[[ INPUT RECORDS open ]]

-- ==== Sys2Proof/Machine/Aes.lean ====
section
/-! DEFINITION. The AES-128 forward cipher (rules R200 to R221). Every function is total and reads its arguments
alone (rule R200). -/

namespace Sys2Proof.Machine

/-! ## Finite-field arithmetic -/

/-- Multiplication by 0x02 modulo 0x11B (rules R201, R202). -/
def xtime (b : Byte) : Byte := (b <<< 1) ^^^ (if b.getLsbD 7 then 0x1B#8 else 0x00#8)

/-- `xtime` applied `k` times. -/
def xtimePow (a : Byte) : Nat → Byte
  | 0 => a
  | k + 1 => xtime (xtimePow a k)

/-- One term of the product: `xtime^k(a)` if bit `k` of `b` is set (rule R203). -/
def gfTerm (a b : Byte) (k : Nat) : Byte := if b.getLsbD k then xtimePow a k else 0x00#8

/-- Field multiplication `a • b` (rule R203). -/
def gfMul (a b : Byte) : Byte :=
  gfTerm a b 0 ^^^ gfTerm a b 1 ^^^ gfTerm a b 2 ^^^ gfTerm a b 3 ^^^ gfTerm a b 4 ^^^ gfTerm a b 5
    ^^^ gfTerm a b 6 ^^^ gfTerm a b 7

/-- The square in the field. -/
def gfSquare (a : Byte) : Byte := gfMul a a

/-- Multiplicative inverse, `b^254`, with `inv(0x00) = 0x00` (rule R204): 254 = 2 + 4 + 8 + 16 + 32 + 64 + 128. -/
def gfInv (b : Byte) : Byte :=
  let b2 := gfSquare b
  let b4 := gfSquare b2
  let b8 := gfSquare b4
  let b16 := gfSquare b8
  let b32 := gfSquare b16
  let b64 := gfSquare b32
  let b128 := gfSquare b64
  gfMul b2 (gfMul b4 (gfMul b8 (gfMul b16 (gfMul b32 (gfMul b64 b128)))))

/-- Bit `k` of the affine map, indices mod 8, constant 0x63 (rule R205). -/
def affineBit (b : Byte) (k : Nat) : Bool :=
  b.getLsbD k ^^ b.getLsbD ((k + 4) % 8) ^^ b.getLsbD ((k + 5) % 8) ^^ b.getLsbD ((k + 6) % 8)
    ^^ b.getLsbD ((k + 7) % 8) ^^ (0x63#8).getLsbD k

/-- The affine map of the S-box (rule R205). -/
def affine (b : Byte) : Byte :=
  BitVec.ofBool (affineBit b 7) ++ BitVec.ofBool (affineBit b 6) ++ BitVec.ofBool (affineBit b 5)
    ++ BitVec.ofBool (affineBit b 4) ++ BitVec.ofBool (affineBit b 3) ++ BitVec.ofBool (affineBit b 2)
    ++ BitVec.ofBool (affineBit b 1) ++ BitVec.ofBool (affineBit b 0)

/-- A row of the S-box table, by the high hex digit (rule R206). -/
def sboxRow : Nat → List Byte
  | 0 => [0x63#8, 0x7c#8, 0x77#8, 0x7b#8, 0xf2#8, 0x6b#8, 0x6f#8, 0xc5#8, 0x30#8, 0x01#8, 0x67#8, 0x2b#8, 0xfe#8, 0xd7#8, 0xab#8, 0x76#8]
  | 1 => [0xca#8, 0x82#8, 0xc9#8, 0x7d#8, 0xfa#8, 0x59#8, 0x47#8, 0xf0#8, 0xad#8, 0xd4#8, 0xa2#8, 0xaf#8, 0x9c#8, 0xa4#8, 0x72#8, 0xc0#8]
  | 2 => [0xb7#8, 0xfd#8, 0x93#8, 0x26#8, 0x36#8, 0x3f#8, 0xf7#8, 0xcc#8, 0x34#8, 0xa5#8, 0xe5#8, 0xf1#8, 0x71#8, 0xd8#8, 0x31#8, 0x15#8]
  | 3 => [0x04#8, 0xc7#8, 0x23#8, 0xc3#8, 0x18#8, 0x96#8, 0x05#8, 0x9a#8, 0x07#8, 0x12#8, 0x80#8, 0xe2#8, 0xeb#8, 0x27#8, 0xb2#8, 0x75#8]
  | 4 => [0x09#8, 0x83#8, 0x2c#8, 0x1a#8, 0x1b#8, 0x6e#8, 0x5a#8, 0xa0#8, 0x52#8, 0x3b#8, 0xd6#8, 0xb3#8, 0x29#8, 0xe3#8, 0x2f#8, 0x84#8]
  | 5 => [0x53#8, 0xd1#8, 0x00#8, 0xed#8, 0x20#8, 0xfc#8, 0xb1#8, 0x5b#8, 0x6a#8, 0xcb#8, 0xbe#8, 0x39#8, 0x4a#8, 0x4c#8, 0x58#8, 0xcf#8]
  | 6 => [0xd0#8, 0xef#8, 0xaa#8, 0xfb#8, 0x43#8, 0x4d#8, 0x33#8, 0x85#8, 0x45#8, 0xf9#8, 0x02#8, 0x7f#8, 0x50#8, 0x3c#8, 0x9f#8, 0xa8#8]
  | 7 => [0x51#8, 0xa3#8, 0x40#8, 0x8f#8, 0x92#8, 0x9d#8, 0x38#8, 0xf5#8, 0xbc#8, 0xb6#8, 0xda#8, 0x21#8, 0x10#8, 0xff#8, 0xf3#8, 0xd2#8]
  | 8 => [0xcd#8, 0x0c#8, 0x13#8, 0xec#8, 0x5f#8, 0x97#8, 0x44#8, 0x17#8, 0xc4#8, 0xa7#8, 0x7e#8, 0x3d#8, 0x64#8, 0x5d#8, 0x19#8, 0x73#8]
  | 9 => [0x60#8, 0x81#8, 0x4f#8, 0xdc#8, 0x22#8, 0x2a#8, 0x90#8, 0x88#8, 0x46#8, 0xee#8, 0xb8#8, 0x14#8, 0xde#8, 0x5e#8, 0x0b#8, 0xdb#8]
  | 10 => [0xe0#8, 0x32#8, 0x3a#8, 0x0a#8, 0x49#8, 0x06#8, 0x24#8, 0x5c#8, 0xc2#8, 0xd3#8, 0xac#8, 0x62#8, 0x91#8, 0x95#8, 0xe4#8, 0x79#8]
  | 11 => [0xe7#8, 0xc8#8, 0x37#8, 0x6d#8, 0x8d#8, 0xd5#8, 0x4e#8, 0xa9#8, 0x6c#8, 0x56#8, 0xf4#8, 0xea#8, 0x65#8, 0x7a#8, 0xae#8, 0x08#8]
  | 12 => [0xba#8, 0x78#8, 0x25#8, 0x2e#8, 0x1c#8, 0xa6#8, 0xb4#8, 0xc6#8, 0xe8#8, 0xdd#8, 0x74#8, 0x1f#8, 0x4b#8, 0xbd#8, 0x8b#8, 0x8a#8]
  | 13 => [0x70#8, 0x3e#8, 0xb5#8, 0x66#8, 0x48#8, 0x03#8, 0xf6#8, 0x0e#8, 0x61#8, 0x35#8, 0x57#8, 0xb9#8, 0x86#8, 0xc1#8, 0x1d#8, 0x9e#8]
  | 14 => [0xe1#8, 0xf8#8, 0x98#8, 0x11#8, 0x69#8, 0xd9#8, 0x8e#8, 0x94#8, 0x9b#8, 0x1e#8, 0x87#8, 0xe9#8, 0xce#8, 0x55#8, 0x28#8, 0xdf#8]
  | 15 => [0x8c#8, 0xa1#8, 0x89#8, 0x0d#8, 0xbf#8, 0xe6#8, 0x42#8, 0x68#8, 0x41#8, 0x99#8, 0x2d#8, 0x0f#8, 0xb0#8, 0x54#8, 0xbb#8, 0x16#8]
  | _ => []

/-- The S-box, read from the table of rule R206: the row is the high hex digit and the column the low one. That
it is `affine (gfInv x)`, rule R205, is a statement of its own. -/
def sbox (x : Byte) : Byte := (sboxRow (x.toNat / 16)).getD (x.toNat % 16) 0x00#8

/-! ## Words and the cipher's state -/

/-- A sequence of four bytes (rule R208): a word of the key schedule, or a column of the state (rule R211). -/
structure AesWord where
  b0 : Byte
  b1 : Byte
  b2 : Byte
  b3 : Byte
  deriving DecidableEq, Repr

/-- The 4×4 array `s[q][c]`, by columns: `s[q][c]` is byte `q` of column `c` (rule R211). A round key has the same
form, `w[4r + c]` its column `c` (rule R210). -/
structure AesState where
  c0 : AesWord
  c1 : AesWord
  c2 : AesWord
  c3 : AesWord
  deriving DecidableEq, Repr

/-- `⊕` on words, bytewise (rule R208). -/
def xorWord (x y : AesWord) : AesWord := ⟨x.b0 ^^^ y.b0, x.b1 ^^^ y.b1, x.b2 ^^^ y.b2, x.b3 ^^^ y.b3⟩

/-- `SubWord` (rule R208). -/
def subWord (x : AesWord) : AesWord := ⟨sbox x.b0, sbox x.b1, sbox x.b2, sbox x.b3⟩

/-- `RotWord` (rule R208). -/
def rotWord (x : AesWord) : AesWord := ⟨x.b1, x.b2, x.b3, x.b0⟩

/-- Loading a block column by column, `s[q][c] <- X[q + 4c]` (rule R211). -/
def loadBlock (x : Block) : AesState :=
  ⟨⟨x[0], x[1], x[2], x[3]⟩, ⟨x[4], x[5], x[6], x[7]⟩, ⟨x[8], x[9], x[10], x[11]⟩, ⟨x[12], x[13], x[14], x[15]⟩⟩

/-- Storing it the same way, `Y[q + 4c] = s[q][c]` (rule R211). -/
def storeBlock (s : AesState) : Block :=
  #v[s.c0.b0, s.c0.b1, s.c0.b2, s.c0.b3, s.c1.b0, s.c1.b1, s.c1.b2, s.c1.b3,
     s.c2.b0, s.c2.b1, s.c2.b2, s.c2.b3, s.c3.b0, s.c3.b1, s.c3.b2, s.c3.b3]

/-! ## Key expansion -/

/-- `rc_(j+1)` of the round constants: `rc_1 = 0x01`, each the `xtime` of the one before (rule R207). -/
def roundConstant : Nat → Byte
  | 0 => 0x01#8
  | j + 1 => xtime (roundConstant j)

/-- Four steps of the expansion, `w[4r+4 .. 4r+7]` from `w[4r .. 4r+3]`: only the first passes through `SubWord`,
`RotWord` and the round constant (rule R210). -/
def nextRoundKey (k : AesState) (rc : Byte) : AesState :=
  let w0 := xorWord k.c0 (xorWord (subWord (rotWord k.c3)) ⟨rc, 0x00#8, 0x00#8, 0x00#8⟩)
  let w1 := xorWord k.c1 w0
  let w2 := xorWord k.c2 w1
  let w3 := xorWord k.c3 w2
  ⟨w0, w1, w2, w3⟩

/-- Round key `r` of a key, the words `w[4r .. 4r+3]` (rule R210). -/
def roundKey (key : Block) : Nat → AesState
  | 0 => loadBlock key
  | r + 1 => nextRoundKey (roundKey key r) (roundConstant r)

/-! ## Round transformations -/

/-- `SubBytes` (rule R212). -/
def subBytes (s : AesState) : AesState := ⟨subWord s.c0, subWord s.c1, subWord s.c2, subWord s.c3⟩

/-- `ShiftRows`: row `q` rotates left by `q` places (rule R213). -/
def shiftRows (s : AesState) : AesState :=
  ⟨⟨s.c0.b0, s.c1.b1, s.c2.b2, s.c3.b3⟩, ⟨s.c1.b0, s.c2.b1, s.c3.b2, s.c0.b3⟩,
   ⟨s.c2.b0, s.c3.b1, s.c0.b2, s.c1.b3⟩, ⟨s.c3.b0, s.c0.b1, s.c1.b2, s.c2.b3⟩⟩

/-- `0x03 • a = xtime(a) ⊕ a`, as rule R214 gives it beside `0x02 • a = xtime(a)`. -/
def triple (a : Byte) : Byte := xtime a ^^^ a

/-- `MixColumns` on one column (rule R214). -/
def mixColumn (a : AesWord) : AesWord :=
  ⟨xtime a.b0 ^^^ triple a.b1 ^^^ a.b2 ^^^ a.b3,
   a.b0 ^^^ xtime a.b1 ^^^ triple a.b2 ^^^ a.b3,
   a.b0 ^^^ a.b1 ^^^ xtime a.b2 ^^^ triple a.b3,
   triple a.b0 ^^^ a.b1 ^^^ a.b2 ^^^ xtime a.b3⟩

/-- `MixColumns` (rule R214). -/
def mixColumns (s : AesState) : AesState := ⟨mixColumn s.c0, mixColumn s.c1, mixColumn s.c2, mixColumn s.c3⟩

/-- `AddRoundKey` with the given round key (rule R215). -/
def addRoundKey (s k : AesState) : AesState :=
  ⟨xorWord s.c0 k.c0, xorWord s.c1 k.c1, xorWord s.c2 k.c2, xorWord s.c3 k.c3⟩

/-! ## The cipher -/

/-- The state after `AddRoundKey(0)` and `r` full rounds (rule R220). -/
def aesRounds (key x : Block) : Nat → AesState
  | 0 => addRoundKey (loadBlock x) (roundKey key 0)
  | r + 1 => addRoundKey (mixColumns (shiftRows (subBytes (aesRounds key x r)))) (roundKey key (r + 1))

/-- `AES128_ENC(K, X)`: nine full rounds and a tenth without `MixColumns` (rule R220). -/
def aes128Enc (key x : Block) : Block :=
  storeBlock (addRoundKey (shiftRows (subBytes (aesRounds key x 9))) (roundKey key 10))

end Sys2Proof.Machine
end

[[ INPUT RECORDS closed ]]

▶ TASK STATEMENT
Begin with the line above that has "let w0 := xorWord" and continue through the line that has "r) (roundConstant r)", setting each one down exactly. Stop there.

▶ RESULT BELOW
  let w0 := xorWord k.c0 (xorWord (subWord (rotWord k.c3)) ⟨rc, 0x00#8, 0x00#8, 0x00#8⟩)
  let w1 := xorWord k.c1 w0
  let w2 := xorWord k.c2 w1
  let w3 := xorWord k.c3 w2
  ⟨w0, w1, w2, w3⟩

/-- Round key `r` of a key, the words `w[4r .. 4r+3]` (rule R210). -/
def roundKey (key : Block) : Nat → AesState
  | 0 => loadBlock key
  | r + 1 => nextRoundKey (roundKey key r) (roundConstant r)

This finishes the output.